Легкое прикосновение к плечу нарушило их беседу. Секретарь президента фирмы сообщила, что его просят к телефону.
- Это Скотланд-Ярд, мистер Далглиш, - сказала она с хорошо скрытым любопытством, будто авторы Гана и Иллингворта привыкли к звонкам из Скотланд-Ярда.
Далглиш улыбкой извинился перед Деборой Риско, она покорно пожала плечами.
- Я вернусь через минуту, - сказал он. Но уже пробираясь в тесной толпе гостей, понял, что не вернется назад.
Он взял трубку в маленькой конторке рядом с кабинетом правления, пробравшись к телефону через скопление стульев с рукописями, свернутыми листами корректур и пыльными подшивками. Ган и Иллингворт предпочитали атмосферу старомодной неторопливости и вопиющего беспорядка, за которым скрывались - порой приводя авторов в замешательство - внушительная работоспособность и внимание к мелочам.

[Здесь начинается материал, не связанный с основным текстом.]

-- ==== Sys2Proof/Word.lean ====
section
/-!
DEFINITION. Sys2Proof/Word.lean: the word types of the GX-7256.
A word is 32 bits and a byte 8 (spec/00_scope.md section 0.7).
-/
namespace Sys2Proof

/-- A 32-bit word. -/
abbrev Word := BitVec 32

/-- A byte. -/
abbrev Byte := BitVec 8

/-- The cores of Table 1.2: 0 is the keeper K, 1 to 4 are the foragers F0 to F3. -/
abbrev CoreId := Fin 5

/-- A tenant number, T0 to T31 (section 3.1). -/
abbrev Tid := Fin 32

/-- A list of words: a parameter block, a frame, an image. -/
abbrev Words := List Word

/-- Sensor instance: 0 ACC_A, 1 ACC_B, 2 GYRO, 3 to 10 EXT_0 to EXT_7 (Table 2.11). -/
abbrev SensorId := Fin 11

/-- Lane instance (Table 2.11). -/
abbrev LaneId := Fin 24

/-- Recognizer instance, event source ID less 0x20 (Table 2.11). -/
abbrev RecogId := Fin 14

/-- Ring instance (Table 2.11). -/
abbrev RingId := Fin 64

/-- Queue instance (Table 2.11). -/
abbrev QueueId := Fin 64

/-- Port instance (Table 2.11). -/
abbrev PortId := Fin 3

/-- Line engine instance (Table 2.11). -/
abbrev EngineId := Fin 8

/-- A word from a natural number, modulo 2^32. -/
abbrev toWord (n : Nat) : Word := BitVec.ofNat 32 n

end Sys2Proof
end

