/-- What the boot ROM is doing (sections 4.5 to 4.9). -/
inductive BootPhase where
  /-- before KEEPER ready -/
  | start
  /-- the check of R153: waits for the third round after THERMAL ready -/
  | thermal
  /-- fixed work of R148, until this clock -/
  | fixed (endClk : Nat)
  /-- tethered: waits for a doorbell store (R151) -/
  | waiting
  /-- tethered: a doorbell store starts the attempt at this clock (R151) -/
  | armed (startClk : Nat)
  /-- free-flying: the attempt on the next slot may start at this clock -/
  | next
  /-- step 7 of Table 4.5 runs in the loader -/
  | loading
  /-- the clean-up of R145 runs -/
  | cleanup
  /-- the owner has started (R146) -/
  | done
  /-- no boot: TEST_EN was high (R134) -/
  | none
  deriving DecidableEq, Repr, Inhabited

/-- Start-up state. -/
structure BootSt where
  /-- READY word. Table 4.3; reset 0 -/
  ready : Word
  /-- FAIL word. Table 4.3; reset 0 -/
  fail : Word
  /-- CAUSE. Table 4.6 [2:0]; reset 0 (power-on) -/
  cause : BitVec 3
  /-- MODE: true free-flying. Table 4.6 [3]; reset 0, sampled at the release point -/
  mode : Bool
  /-- TEST_EN. Table 4.6 [4]; reset 0, sampled at the release point -/
  testEn : Bool
  /-- BOOTST. Table 4.6 [15:8]; reset 0x01 -/
  bootst : BitVec 8
  /-- SLOT. Table 4.6 [17:16]; reset 0 -/
  slot : BitVec 2
  /-- KEY. Table 4.6 [20:18]; reset 7 -/
  key : BitVec 3
  /-- JMODE. Table 4.6 [22:21]; reset 0 -/
  jmode : BitVec 2
  /-- HTV. Table 4.6 [23]; reset 0 -/
  htv : Bool
  /-- ATTEMPTS. Table 4.6 [31:24]; reset 0 -/
  attempts : BitVec 8
  /-- BOOTCLK. Table 4.6; reset 0 -/
  bootclk : Word
  /-- what the boot ROM does; reset `start` -/
  phase : BootPhase
  /-- clock at which KEEPER became ready; reset 0 -/
  keeperClk : Nat
  /-- physical instant of the release point; reset 0 -/
  relPhys : Nat
  /-- slots still to try, 1 for A and 2 for B (R148); reset empty -/
  order : List Nat
  /-- the checkpoint decision of R154 has been made; reset false -/
  jdecided : Bool
  /-- rounds that R153 still awaits; reset 3 -/
  rounds : Nat
  /-- digest of the key that signed the owner spool (R122, section 3.10); reset zero -/
  ownerDigest : Words
  /-- code SRAM ranges (address, length) that the owner spool loaded (R102); reset empty -/
  ownerCode : List (Nat × Nat)
  /-- digest under check by the attempt in progress -/
  tryDigest : Words
  /-- start clock of an attempt that a doorbell store asked for during the check of R153 (R151); reset none -/
  bell : Option Nat
  deriving DecidableEq, Repr, Inhabited

/-- What a supply request frame is for. -/
inductive SrlFor where
  /-- the SET frame of a level change (Tables 5.9, 5.10) -/
  | change
  /-- the SET frame that restores the old level (R180) -/
  | restore
  /-- the OFF frame of sleep entry (Table 6.8, step 4) -/
  | sleepOff
  /-- the SET frame after an abort at EP5 (R206) -/
  | abort
  /-- the SET frame of a wake (R136) -/
  | wake
  /-- the OFF frame of a stop, not awaited (Table 7.5 step 6, R231) -/
  | stopOff
  /-- a frame in progress when a stop or a cut began: what it was for has ended, and nothing awaits its acknowledgement -/
  | ended
  deriving DecidableEq, Repr, Inhabited

/-- A supply request frame decided or sent (R174). -/
structure SrlFrame where
  /-- what it is for -/
  why : SrlFor
  /-- CMD, LVL, VCODE, SEQ and CHK as sent (Table 5.7); zero SEQ and CHK until it starts -/
  word : BitVec 24
  /-- target level and voltage code -/
  lvl : BitVec 2
  /-- VCODE sent -/
  vcode : BitVec 8
  /-- physical instant of the decision -/
  decided : Nat
  /-- physical instant at which it started; none while it waits -/
  started : Option Nat
  deriving DecidableEq, Repr, Inhabited

/-- Where a level change stands (Tables 5.9, 5.10, R180, R183). -/
inductive ChangePhase where
  /-- its SET frame is to be sent or acknowledged -/
  | frame
  /-- waits for body bias (until this physical instant) and then a common edge, to raise the clock -/
  | biasUp (until_ : Nat)
  /-- downward: waits for the common edge that lowers the clock -/
  | switchDown
  /-- timed out: the restoring frame is to be acknowledged (R180) -/
  | restoreFrame
  /-- a downward change is undone: bias until this instant, then the clock goes back -/
  | restoreBias (until_ : Nat)
  /-- fixed supply: only the clock switches, after the PLL lock (R183) -/
  | fixedSwitch
  deriving DecidableEq, Repr, Inhabited

/-- A level change in progress. -/
structure LevelChange where
  /-- level before -/
  was : BitVec 2
  /-- level asked for -/
  tgt : BitVec 2
  /-- forced by the thermal unit (R184) -/
  forced : Bool
  /-- where it stands -/
  phase : ChangePhase
  /-- physical instant at which it started -/
  start : Nat
  deriving DecidableEq, Repr, Inhabited

/-- The level unit (Table 5.6). -/
structure LevelSt where
  /-- CUR. Table 5.6 [1:0]; reset 1 -/
  cur : BitVec 2
  /-- TGT. Table 5.6 [3:2]; reset 1 -/
  tgt : BitVec 2
  /-- FIXED. Table 5.6 [5]; reset 0 -/
  fixed : Bool
  /-- MAXL. Table 5.6 [7:6]; reset 3 -/
  maxl : BitVec 2
  /-- THLIM. Table 5.6 [9:8]; reset 3 -/
  thlim : BitVec 2
  /-- DECLERR. Table 5.6 [10]; reset 0 -/
  declerr : Bool
  /-- BB. Table 5.6 [12:11]; reset 2 -/
  bb : BitVec 2
  /-- AS. Table 5.6 [14:13]; reset 1 -/
  as_ : BitVec 2
  /-- VCODE. Table 5.6 [23:16]; reset 0x28 -/
  vcode : BitVec 8
  /-- SEQ. Table 5.6 [27:24]; reset 0 -/
  seq : BitVec 4
  /-- NTIMEOUT. Table 5.6 0x064 [15:0]; reset 0 -/
  ntimeout : BitVec 16
  /-- NCHANGE. Table 5.6 0x064 [31:16]; reset 0 -/
  nchange : BitVec 16
  /-- the change in progress; BUSY is 1 exactly while there is one. Table 5.6 [4]; reset none -/
  change : Option LevelChange
  /-- a forced change waits for the present one to end (R184); reset false -/
  forceNext : Bool
  /-- frames decided and not ended, in the order in which they are sent, the first in progress once it has started
  (R177); reset empty -/
  srl : List SrlFrame
  /-- clock count in which the memory assist last changed, when SRAM accesses wait one cycle. R179; reset none -/
  asClk : Option Nat
  /-- physical instant of PLL lock; none while the PLL is stopped (R159); reset some 28800 -/
  pll : Option Nat
  deriving DecidableEq, Repr, Inhabited
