-- ==== Sys2Proof/Machine/Parts/PortParts.lean ====
section
/-!
DEFINITION. Sys2Proof/Machine/Parts/PortParts.lean: the state of the serial ports (spec/13_serial_ports.md).
-/
namespace Sys2Proof.Machine

/-- What a master's SCK is doing in a frame (R363, R364). -/
inductive FStage where
  /-- the select is asserted and SCK rests, one period long -/
  | lead
  /-- the command phase -/
  | cmd
  /-- the address phase -/
  | addr
  /-- the dummy cycles -/
  | dummy
  /-- the segments of a sweep (R380) -/
  | shift
  /-- a data word is on the line -/
  | word
  /-- SCK rests at a byte boundary: no word or no credit (R364) -/
  | paused
  /-- the half-period after the last edge -/
  | tail
  /-- the last half-period is over: the frame ends -/
  | done
  deriving DecidableEq, Repr, Inhabited

/-- A frame that a master sends (section 13.4), counted in half-periods of SCK. -/
structure MFrame where
  /-- where it stands -/
  stage : FStage
  /-- the select it asserts: n of CS_n -/
  cs : Nat
  /-- half-periods left in the stage -/
  left : Nat
  /-- half-periods of the whole stage -/
  total : Nat
  /-- system clocks left in the half-period in progress -/
  clks : Nat
  /-- SCK is in the half that follows the first edge of its period -/
  high : Bool
  /-- stages before the data words, each with its half-periods -/
  rest : List (FStage × Nat)
  /-- data words still to begin -/
  words : Nat
  /-- bytes in the last data word, 1 to 4 -/
  lastBytes : Nat
  /-- the data phase sends TXQ words -/
  send : Bool
  /-- the data phase delivers received words -/
  recv : Bool
  /-- the word on the line is the first received word of the frame -/
  first : Bool
  /-- CONT of the last TXQ word taken -/
  cont : Bool
  /-- a poisoned word was sent -/
  pois : Bool
  /-- a received word not yet passed on, for the last word of a frame carries END (R369), and whether it is the first -/
  newest : Option (Word × Bool)
  /-- the low CW bits of CMD (R357) -/
  cmd : BitVec 16
  /-- the low AW bits of the address word (R357) -/
  addr : Word
  /-- the word that is being sent -/
  cur : Word
  /-- what the line carries toward the port, word by word (the environment's) -/
  line : Words
  deriving DecidableEq, Repr, Inhabited

/-- The frame that a slave serves (section 13.5). -/
structure SFrame where
  /-- whole words received so far -/
  got : Nat
  /-- the last whole word, held until it is known whether it ends the frame -/
  last : Option Word
  /-- a poisoned word was sent -/
  pois : Bool
  /-- words of the transmit FIFO that it held at the last word boundary of the link (R367) -/
  early : Nat
  deriving DecidableEq, Repr, Inhabited

/-- A port PORT_p (Table 13.10). -/
structure Port where
  /-- STATE. Table 13.10 0x000 [1:0]; reset OFF, PORT_0 RUN in tethered flight (R36, R142) -/
  st : UState
  /-- SETTINGS, four words. Table 13.2; reset 0 -/
  set : Words
  /-- issuer of PORT.START (Table 6.7); reset T0 -/
  owner : Tid
  /-- the hive runs the port as a tether (R411); reset false -/
  hive : Bool
  /-- MMF. Table 13.10 [2]; reset 0 -/
  mmf : Bool
  /-- INFRAME. Table 13.10 [3]; reset 0 -/
  inframe : Bool
  /-- LINK_BREAK_UP. Table 13.10 [5]; reset 0 -/
  lbu : Bool
  /-- NFRAME. Table 13.10 0x014; reset 0 -/
  nframe : Word
  /-- NSKIP. Table 13.10 0x018 [15:0]; reset 0 -/
  nskip : BitVec 16
  /-- NPAUSE. Table 13.10 0x018 [31:16]; reset 0 -/
  npause : BitVec 16
  /-- NORUN. Table 13.10 0x01C [15:0]; reset 0 -/
  norun : BitVec 16
  /-- NURUN. Table 13.10 0x01C [31:16]; reset 0 -/
  nurun : BitVec 16
  /-- NPOIS. Table 13.10 0x020 [15:0]; reset 0 -/
  npois : BitVec 16
  /-- NMMF. Table 13.10 0x020 [31:16]; reset 0 -/
  nmmf : BitVec 16
  /-- NBREAK. Table 13.10 0x024 [15:0]; reset 0 -/
  nbreak : BitVec 16
  /-- NMARK. Table 13.10 0x024 [31:16]; reset 0 -/
  nmark : BitVec 16
  /-- CAPT. Table 13.10 0x028, 0x02C; reset 0 -/
  capt : Nat
  /-- LASTARG. Table 13.10 0x030; reset 0 -/
  lastarg : Word
  /-- NDISC. Table 13.10 0x034 [15:0]; reset 0 -/
  ndisc : BitVec 16
  /-- NERR. Table 13.10 0x034 [31:16]; reset 0 -/
  nerr : BitVec 16
  /-- NREQ. Table 13.10 0x038 [15:0]; reset 0 -/
  nreq : BitVec 16
  /-- the frame a master sends; reset none -/
  mframe : Option MFrame
  /-- the CS_n a master holds asserted after a CONT frame (R363); reset none -/
  held : Option Nat
  /-- physical instant before which no select may assert again (R363); reset 0 -/
  freeAt : Nat
  /-- the frame a RAW slave serves; reset none -/
  sframe : Option SFrame
  /-- transmit FIFO of a slave, with the poison mark, at most 16 (R368); reset empty -/
  txf : List (Word × Bool)
  /-- bytes of the transmit word in progress (R367); reset empty -/
  txb : List Byte
  /-- received words not yet written to RXQ, with their tags: the receive FIFO of a slave, at most 16 (R368), and what a
  master holds while RXQ has no credit (R364); reset empty -/
  rxf : List (Word × BitVec 4)
  /-- ORUN of the status byte. Table 13.4; reset 0 -/
  orun : Bool
  /-- URUN of the status byte. Table 13.4; reset 0 -/
  urun : Bool
  /-- words staged for the next captures or the next sweep, with the poison mark and the clock of staging (R378, R380);
  reset empty -/
  stage : List (Word × Bool × Nat)
  /-- staged words that the capture in progress has loaded (R378, R379); reset 0 -/
  loaded : Nat
  /-- the chain register: the words that the last capture or sweep loaded, in position order; reset empty -/
  reg : Words
  /-- the markers of that register's segments, in position order (R377, R380); reset empty -/
  marks : List (BitVec 16)
  /-- bytes the port drove in its last frame, status byte first for a slave; reset empty -/
  sent : List Byte
  deriving DecidableEq, Repr, Inhabited

/-- A port at reset. -/
def Port.reset : Port :=
  { st := .off, set := [0, 0, 0, 0], owner := 0, hive := false, mmf := false, inframe := false, lbu := false, nframe := 0, nskip := 0
    npause := 0, norun := 0, nurun := 0, npois := 0, nmmf := 0, nbreak := 0, nmark := 0, capt := 0, lastarg := 0
    ndisc := 0, nerr := 0, nreq := 0, mframe := none, held := none, freeAt := 0, sframe := none, txf := [], txb := []
    rxf := [], orun := false, urun := false, stage := [], loaded := 0, reg := [], marks := [], sent := [] }

end Sys2Proof.Machine
end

Хорошо знакомый голос загудел в ухо:
- Это вы, Адам? Как прием? Хорошо? Весьма сожалею, но буду благодарен, если вы прервете его. Клиника; Стина. Вы знаете это учреждение. Высший класс лечения неврозов. Там убита секретарь, администратор или кто-то наподобие этого. Убили в подвале. Сперва ударили по голове, потом закололи, видимо, попали.в сердце, Парни уже выехали. Я, конечно, послал к вам Мартина, Вы с ним работали,
- Благодарю, сэр. Когда сообщили об этом?